__EXERCISE AIM__. An exact copy of the whole listing is required.

__TASK INPUT__.
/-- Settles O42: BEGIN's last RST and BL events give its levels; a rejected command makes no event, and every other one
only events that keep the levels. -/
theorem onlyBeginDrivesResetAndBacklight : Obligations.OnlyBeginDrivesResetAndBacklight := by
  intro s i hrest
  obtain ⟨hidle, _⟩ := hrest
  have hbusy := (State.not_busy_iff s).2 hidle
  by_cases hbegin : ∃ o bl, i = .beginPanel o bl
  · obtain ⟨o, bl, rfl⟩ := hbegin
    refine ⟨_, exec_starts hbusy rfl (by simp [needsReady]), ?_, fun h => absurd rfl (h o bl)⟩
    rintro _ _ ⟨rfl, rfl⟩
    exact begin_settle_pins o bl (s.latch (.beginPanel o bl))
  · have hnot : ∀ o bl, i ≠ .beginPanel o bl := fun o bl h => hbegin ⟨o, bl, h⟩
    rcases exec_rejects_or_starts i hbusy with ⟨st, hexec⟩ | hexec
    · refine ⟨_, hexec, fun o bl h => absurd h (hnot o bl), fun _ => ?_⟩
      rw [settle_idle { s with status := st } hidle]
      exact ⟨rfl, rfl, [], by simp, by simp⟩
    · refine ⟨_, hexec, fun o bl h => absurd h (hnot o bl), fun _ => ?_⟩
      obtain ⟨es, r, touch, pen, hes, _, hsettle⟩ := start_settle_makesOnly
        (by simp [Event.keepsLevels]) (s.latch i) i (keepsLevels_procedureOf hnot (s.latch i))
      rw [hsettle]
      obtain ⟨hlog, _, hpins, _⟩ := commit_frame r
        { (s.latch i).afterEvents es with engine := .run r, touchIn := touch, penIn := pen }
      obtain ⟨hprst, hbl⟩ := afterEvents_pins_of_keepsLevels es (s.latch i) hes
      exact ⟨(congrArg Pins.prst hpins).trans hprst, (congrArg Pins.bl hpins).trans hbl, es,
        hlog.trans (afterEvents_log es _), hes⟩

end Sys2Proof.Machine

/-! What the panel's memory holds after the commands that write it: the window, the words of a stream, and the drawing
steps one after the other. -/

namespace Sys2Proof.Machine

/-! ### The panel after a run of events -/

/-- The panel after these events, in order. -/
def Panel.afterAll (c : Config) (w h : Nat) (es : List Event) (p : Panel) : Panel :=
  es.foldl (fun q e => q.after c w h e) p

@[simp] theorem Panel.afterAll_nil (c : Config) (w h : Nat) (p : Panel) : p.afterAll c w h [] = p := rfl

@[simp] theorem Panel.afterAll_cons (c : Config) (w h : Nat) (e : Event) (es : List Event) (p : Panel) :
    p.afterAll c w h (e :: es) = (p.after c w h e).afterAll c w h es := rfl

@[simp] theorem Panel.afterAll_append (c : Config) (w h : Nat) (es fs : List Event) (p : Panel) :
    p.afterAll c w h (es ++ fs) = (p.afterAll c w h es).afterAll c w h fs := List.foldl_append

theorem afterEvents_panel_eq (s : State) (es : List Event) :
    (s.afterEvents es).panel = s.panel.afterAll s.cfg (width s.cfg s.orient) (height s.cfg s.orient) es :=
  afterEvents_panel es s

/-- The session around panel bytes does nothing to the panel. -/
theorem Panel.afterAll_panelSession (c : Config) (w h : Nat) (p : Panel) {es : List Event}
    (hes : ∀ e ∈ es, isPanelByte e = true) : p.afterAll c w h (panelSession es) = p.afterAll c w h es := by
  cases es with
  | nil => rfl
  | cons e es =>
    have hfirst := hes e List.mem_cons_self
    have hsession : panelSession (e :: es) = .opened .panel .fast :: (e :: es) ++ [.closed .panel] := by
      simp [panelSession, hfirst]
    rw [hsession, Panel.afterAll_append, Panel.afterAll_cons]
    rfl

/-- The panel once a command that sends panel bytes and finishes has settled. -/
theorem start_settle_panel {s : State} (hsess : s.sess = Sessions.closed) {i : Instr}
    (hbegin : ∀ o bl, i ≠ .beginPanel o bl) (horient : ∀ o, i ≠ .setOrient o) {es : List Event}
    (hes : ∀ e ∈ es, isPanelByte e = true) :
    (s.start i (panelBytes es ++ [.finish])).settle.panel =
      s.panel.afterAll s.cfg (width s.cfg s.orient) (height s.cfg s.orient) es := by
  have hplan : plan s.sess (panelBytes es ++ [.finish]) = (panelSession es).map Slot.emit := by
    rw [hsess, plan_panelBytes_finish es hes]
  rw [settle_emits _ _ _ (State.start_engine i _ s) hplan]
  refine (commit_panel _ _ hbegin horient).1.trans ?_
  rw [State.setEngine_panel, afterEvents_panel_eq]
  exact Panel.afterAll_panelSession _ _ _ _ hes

__TASK RESPONSE__.
/-- Settles O42: BEGIN's last RST and BL events give its levels; a rejected command makes no event, and every other one
only events that keep the levels. -/
theorem onlyBeginDrivesResetAndBacklight : Obligations.OnlyBeginDrivesResetAndBacklight := by
  intro s i hrest
  obtain ⟨hidle, _⟩ := hrest
  have hbusy := (State.not_busy_iff s).2 hidle
  by_cases hbegin : ∃ o bl, i = .beginPanel o bl
  · obtain ⟨o, bl, rfl⟩ := hbegin
    refine ⟨_, exec_starts hbusy rfl (by simp [needsReady]), ?_, fun h => absurd rfl (h o bl)⟩
    rintro _ _ ⟨rfl, rfl⟩
    exact begin_settle_pins o bl (s.latch (.beginPanel o bl))
  · have hnot : ∀ o bl, i ≠ .beginPanel o bl := fun o bl h => hbegin ⟨o, bl, h⟩
    rcases exec_rejects_or_starts i hbusy with ⟨st, hexec⟩ | hexec
    · refine ⟨_, hexec, fun o bl h => absurd h (hnot o bl), fun _ => ?_⟩
      rw [settle_idle { s with status := st } hidle]
      exact ⟨rfl, rfl, [], by simp, by simp⟩
    · refine ⟨_, hexec, fun o bl h => absurd h (hnot o bl), fun _ => ?_⟩
      obtain ⟨es, r, touch, pen, hes, _, hsettle⟩ := start_settle_makesOnly
        (by simp [Event.keepsLevels]) (s.latch i) i (keepsLevels_procedureOf hnot (s.latch i))
      rw [hsettle]
      obtain ⟨hlog, _, hpins, _⟩ := commit_frame r
        { (s.latch i).afterEvents es with engine := .run r, touchIn := touch, penIn := pen }
      obtain ⟨hprst, hbl⟩ := afterEvents_pins_of_keepsLevels es (s.latch i) hes
      exact ⟨(congrArg Pins.prst hpins).trans hprst, (congrArg Pins.bl hpins).trans hbl, es,
        hlog.trans (afterEvents_log es _), hes⟩

end Sys2Proof.Machine

/-! What the panel's memory holds after the commands that write it: the window, the words of a stream, and the drawing
steps one after the other. -/

namespace Sys2Proof.Machine

/-! ### The panel after a run of events -/

/-- The panel after these events, in order. -/
def Panel.afterAll (c : Config) (w h : Nat) (es : List Event) (p : Panel) : Panel :=
  es.foldl (fun q e => q.after c w h e) p

@[simp] theorem Panel.afterAll_nil (c : Config) (w h : Nat) (p : Panel) : p.afterAll c w h [] = p := rfl

@[simp] theorem Panel.afterAll_cons (c : Config) (w h : Nat) (e : Event) (es : List Event) (p : Panel) :
    p.afterAll c w h (e :: es) = (p.after c w h e).afterAll c w h es := rfl

@[simp] theorem Panel.afterAll_append (c : Config) (w h : Nat) (es fs : List Event) (p : Panel) :
    p.afterAll c w h (es ++ fs) = (p.afterAll c w h es).afterAll c w h fs := List.foldl_append

theorem afterEvents_panel_eq (s : State) (es : List Event) :
    (s.afterEvents es).panel = s.panel.afterAll s.cfg (width s.cfg s.orient) (height s.cfg s.orient) es :=
  afterEvents_panel es s

/-- The session around panel bytes does nothing to the panel. -/
theorem Panel.afterAll_panelSession (c : Config) (w h : Nat) (p : Panel) {es : List Event}
    (hes : ∀ e ∈ es, isPanelByte e = true) : p.afterAll c w h (panelSession es) = p.afterAll c w h es := by
  cases es with
  | nil => rfl
  | cons e es =>
    have hfirst := hes e List.mem_cons_self
    have hsession : panelSession (e :: es) = .opened .panel .fast :: (e :: es) ++ [.closed .panel] := by
      simp [panelSession, hfirst]
    rw [hsession, Panel.afterAll_append, Panel.afterAll_cons]
    rfl

/-- The panel once a command that sends panel bytes and finishes has settled. -/
theorem start_settle_panel {s : State} (hsess : s.sess = Sessions.closed) {i : Instr}
    (hbegin : ∀ o bl, i ≠ .beginPanel o bl) (horient : ∀ o, i ≠ .setOrient o) {es : List Event}
    (hes : ∀ e ∈ es, isPanelByte e = true) :
    (s.start i (panelBytes es ++ [.finish])).settle.panel =
      s.panel.afterAll s.cfg (width s.cfg s.orient) (height s.cfg s.orient) es := by
  have hplan : plan s.sess (panelBytes es ++ [.finish]) = (panelSession es).map Slot.emit := by
    rw [hsess, plan_panelBytes_finish es hes]
  rw [settle_emits _ _ _ (State.start_engine i _ s) hplan]
  refine (commit_panel _ _ hbegin horient).1.trans ?_
  rw [State.setEngine_panel, afterEvents_panel_eq]
  exact Panel.afterAll_panelSession _ _ _ _ hes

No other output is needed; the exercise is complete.